_Exercise directions_
Repeat the entries below exactly. Begin with the first line and end with the line that contains "def setElem (row".

_Data in this exercise_

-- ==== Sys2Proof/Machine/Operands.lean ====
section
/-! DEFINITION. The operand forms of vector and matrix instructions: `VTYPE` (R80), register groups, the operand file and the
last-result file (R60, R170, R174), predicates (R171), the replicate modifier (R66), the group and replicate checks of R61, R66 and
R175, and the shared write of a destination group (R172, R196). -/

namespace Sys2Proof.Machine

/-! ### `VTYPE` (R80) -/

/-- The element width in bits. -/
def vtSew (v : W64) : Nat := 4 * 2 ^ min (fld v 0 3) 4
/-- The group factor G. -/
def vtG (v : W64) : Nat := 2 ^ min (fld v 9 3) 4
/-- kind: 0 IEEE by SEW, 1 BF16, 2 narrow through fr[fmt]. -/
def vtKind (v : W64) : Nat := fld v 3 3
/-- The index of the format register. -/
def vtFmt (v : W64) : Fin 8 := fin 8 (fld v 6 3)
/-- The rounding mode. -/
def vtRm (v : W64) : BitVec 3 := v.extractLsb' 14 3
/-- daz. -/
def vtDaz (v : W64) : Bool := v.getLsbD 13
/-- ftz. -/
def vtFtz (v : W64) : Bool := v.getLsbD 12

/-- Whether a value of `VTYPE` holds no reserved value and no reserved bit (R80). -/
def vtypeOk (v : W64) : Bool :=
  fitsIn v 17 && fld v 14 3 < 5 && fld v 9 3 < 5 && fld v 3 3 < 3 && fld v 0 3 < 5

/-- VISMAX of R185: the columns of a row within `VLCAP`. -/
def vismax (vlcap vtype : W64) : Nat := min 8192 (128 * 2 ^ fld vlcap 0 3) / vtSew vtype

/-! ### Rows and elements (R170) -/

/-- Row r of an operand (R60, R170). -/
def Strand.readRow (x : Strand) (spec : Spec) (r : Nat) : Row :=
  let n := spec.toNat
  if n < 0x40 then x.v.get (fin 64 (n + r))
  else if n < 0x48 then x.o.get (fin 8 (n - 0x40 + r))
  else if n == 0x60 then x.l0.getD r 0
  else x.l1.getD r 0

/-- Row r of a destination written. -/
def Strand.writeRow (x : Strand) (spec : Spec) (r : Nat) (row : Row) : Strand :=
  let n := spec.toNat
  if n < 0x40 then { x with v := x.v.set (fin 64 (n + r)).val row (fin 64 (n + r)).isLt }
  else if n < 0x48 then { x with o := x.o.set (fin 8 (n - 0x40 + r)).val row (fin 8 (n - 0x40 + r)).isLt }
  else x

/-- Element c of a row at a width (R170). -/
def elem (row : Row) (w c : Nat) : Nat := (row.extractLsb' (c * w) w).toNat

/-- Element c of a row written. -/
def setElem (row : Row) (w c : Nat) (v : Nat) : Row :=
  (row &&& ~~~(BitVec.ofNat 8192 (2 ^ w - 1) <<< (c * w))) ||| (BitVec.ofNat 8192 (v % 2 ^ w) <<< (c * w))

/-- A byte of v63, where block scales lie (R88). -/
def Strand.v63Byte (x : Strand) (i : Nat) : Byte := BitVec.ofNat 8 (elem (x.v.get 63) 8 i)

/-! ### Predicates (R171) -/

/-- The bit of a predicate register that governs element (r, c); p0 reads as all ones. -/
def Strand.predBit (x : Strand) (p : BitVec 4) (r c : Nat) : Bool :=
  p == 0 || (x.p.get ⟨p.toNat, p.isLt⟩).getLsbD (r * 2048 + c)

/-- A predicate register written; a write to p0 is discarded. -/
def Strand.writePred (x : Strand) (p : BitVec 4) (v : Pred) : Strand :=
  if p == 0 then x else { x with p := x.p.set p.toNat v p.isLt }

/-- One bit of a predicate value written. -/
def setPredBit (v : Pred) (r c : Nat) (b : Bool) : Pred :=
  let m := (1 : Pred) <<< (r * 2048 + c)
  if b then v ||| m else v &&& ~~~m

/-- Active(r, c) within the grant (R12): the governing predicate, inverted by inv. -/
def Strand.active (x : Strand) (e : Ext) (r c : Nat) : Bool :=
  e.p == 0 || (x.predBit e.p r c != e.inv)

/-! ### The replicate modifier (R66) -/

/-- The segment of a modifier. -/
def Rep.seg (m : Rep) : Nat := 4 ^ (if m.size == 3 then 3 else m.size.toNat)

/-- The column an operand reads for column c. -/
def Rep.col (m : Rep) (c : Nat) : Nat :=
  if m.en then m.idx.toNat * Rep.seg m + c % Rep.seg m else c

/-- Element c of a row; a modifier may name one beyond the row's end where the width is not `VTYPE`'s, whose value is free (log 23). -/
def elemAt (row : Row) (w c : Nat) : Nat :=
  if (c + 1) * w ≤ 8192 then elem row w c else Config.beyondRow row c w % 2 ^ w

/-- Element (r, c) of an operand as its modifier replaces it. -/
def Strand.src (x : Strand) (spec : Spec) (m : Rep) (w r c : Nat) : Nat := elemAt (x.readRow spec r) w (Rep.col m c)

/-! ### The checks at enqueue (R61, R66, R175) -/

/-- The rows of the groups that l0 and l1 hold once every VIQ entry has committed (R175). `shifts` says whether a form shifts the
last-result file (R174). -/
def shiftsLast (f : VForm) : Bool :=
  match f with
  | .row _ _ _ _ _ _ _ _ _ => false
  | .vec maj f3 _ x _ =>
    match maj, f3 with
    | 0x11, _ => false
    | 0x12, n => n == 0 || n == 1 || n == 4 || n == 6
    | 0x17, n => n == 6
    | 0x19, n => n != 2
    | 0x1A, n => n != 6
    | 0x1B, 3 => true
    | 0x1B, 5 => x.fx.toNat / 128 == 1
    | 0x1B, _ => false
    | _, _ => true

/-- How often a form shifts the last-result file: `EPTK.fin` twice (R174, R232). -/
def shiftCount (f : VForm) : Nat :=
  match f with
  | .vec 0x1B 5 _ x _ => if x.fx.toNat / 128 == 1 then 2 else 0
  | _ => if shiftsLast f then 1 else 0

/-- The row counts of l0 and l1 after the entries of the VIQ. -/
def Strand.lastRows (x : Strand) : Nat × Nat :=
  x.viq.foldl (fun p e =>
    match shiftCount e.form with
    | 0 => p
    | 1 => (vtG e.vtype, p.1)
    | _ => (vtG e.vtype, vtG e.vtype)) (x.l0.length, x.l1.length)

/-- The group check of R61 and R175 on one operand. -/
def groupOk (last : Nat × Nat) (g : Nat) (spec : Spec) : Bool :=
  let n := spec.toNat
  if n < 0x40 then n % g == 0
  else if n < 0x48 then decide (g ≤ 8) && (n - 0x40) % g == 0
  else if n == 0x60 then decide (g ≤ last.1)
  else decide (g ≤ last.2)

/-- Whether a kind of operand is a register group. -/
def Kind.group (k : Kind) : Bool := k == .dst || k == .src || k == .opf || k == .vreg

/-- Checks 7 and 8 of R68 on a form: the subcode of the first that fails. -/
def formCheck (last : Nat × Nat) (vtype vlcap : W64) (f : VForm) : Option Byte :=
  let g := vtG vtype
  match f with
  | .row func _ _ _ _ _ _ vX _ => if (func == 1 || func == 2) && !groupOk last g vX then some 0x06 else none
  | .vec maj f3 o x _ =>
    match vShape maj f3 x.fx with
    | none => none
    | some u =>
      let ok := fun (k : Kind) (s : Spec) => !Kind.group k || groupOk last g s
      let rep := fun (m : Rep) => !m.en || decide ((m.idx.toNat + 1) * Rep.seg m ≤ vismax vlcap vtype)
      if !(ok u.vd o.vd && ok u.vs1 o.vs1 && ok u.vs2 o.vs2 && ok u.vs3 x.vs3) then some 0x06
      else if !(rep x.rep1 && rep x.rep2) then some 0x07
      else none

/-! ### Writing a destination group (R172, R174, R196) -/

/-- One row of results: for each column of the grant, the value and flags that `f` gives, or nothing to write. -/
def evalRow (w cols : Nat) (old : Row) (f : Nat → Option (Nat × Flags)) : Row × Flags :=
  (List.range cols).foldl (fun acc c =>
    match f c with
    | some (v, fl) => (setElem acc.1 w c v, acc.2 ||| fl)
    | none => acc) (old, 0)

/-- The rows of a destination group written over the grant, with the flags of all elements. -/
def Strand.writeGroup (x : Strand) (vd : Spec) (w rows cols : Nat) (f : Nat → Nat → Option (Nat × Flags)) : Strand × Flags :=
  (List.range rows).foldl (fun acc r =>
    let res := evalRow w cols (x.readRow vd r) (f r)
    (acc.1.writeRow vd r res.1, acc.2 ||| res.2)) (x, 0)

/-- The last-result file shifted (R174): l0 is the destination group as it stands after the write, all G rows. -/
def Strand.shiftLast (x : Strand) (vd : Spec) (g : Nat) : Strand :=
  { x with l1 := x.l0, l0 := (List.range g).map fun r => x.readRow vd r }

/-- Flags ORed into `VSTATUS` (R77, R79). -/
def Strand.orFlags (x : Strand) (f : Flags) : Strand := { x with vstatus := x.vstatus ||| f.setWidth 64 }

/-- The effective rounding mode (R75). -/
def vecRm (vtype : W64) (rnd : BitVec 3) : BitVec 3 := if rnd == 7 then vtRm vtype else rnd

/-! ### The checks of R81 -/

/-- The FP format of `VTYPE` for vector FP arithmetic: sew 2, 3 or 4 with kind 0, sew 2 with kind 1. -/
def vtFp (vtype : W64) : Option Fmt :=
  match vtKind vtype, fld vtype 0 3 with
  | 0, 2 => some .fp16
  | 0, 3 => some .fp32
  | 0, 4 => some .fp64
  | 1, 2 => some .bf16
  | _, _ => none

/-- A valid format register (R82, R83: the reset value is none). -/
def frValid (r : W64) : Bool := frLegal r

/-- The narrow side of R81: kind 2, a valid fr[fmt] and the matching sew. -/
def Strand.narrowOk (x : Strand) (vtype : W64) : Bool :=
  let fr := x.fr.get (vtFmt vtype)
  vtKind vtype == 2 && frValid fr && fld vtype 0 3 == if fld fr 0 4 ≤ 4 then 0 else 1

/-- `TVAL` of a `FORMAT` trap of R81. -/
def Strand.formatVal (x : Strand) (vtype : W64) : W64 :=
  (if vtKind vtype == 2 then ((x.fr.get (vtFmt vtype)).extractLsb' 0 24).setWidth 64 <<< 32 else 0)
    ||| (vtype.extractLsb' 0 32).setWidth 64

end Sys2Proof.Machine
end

_Task response_
-- ==== Sys2Proof/Machine/Operands.lean ====
section
/-! DEFINITION. The operand forms of vector and matrix instructions: `VTYPE` (R80), register groups, the operand file and the
last-result file (R60, R170, R174), predicates (R171), the replicate modifier (R66), the group and replicate checks of R61, R66 and
R175, and the shared write of a destination group (R172, R196). -/

namespace Sys2Proof.Machine

/-! ### `VTYPE` (R80) -/

/-- The element width in bits. -/
def vtSew (v : W64) : Nat := 4 * 2 ^ min (fld v 0 3) 4
/-- The group factor G. -/
def vtG (v : W64) : Nat := 2 ^ min (fld v 9 3) 4
/-- kind: 0 IEEE by SEW, 1 BF16, 2 narrow through fr[fmt]. -/
def vtKind (v : W64) : Nat := fld v 3 3
/-- The index of the format register. -/
def vtFmt (v : W64) : Fin 8 := fin 8 (fld v 6 3)
/-- The rounding mode. -/
def vtRm (v : W64) : BitVec 3 := v.extractLsb' 14 3
/-- daz. -/
def vtDaz (v : W64) : Bool := v.getLsbD 13
/-- ftz. -/
def vtFtz (v : W64) : Bool := v.getLsbD 12

/-- Whether a value of `VTYPE` holds no reserved value and no reserved bit (R80). -/
def vtypeOk (v : W64) : Bool :=
  fitsIn v 17 && fld v 14 3 < 5 && fld v 9 3 < 5 && fld v 3 3 < 3 && fld v 0 3 < 5

/-- VISMAX of R185: the columns of a row within `VLCAP`. -/
def vismax (vlcap vtype : W64) : Nat := min 8192 (128 * 2 ^ fld vlcap 0 3) / vtSew vtype

/-! ### Rows and elements (R170) -/

/-- Row r of an operand (R60, R170). -/
def Strand.readRow (x : Strand) (spec : Spec) (r : Nat) : Row :=
  let n := spec.toNat
  if n < 0x40 then x.v.get (fin 64 (n + r))
  else if n < 0x48 then x.o.get (fin 8 (n - 0x40 + r))
  else if n == 0x60 then x.l0.getD r 0
  else x.l1.getD r 0

/-- Row r of a destination written. -/
def Strand.writeRow (x : Strand) (spec : Spec) (r : Nat) (row : Row) : Strand :=
  let n := spec.toNat
  if n < 0x40 then { x with v := x.v.set (fin 64 (n + r)).val row (fin 64 (n + r)).isLt }
  else if n < 0x48 then { x with o := x.o.set (fin 8 (n - 0x40 + r)).val row (fin 8 (n - 0x40 + r)).isLt }
  else x

/-- Element c of a row at a width (R170). -/
def elem (row : Row) (w c : Nat) : Nat := (row.extractLsb' (c * w) w).toNat

/-- Element c of a row written. -/
def setElem (row : Row) (w c : Nat) (v : Nat) : Row :=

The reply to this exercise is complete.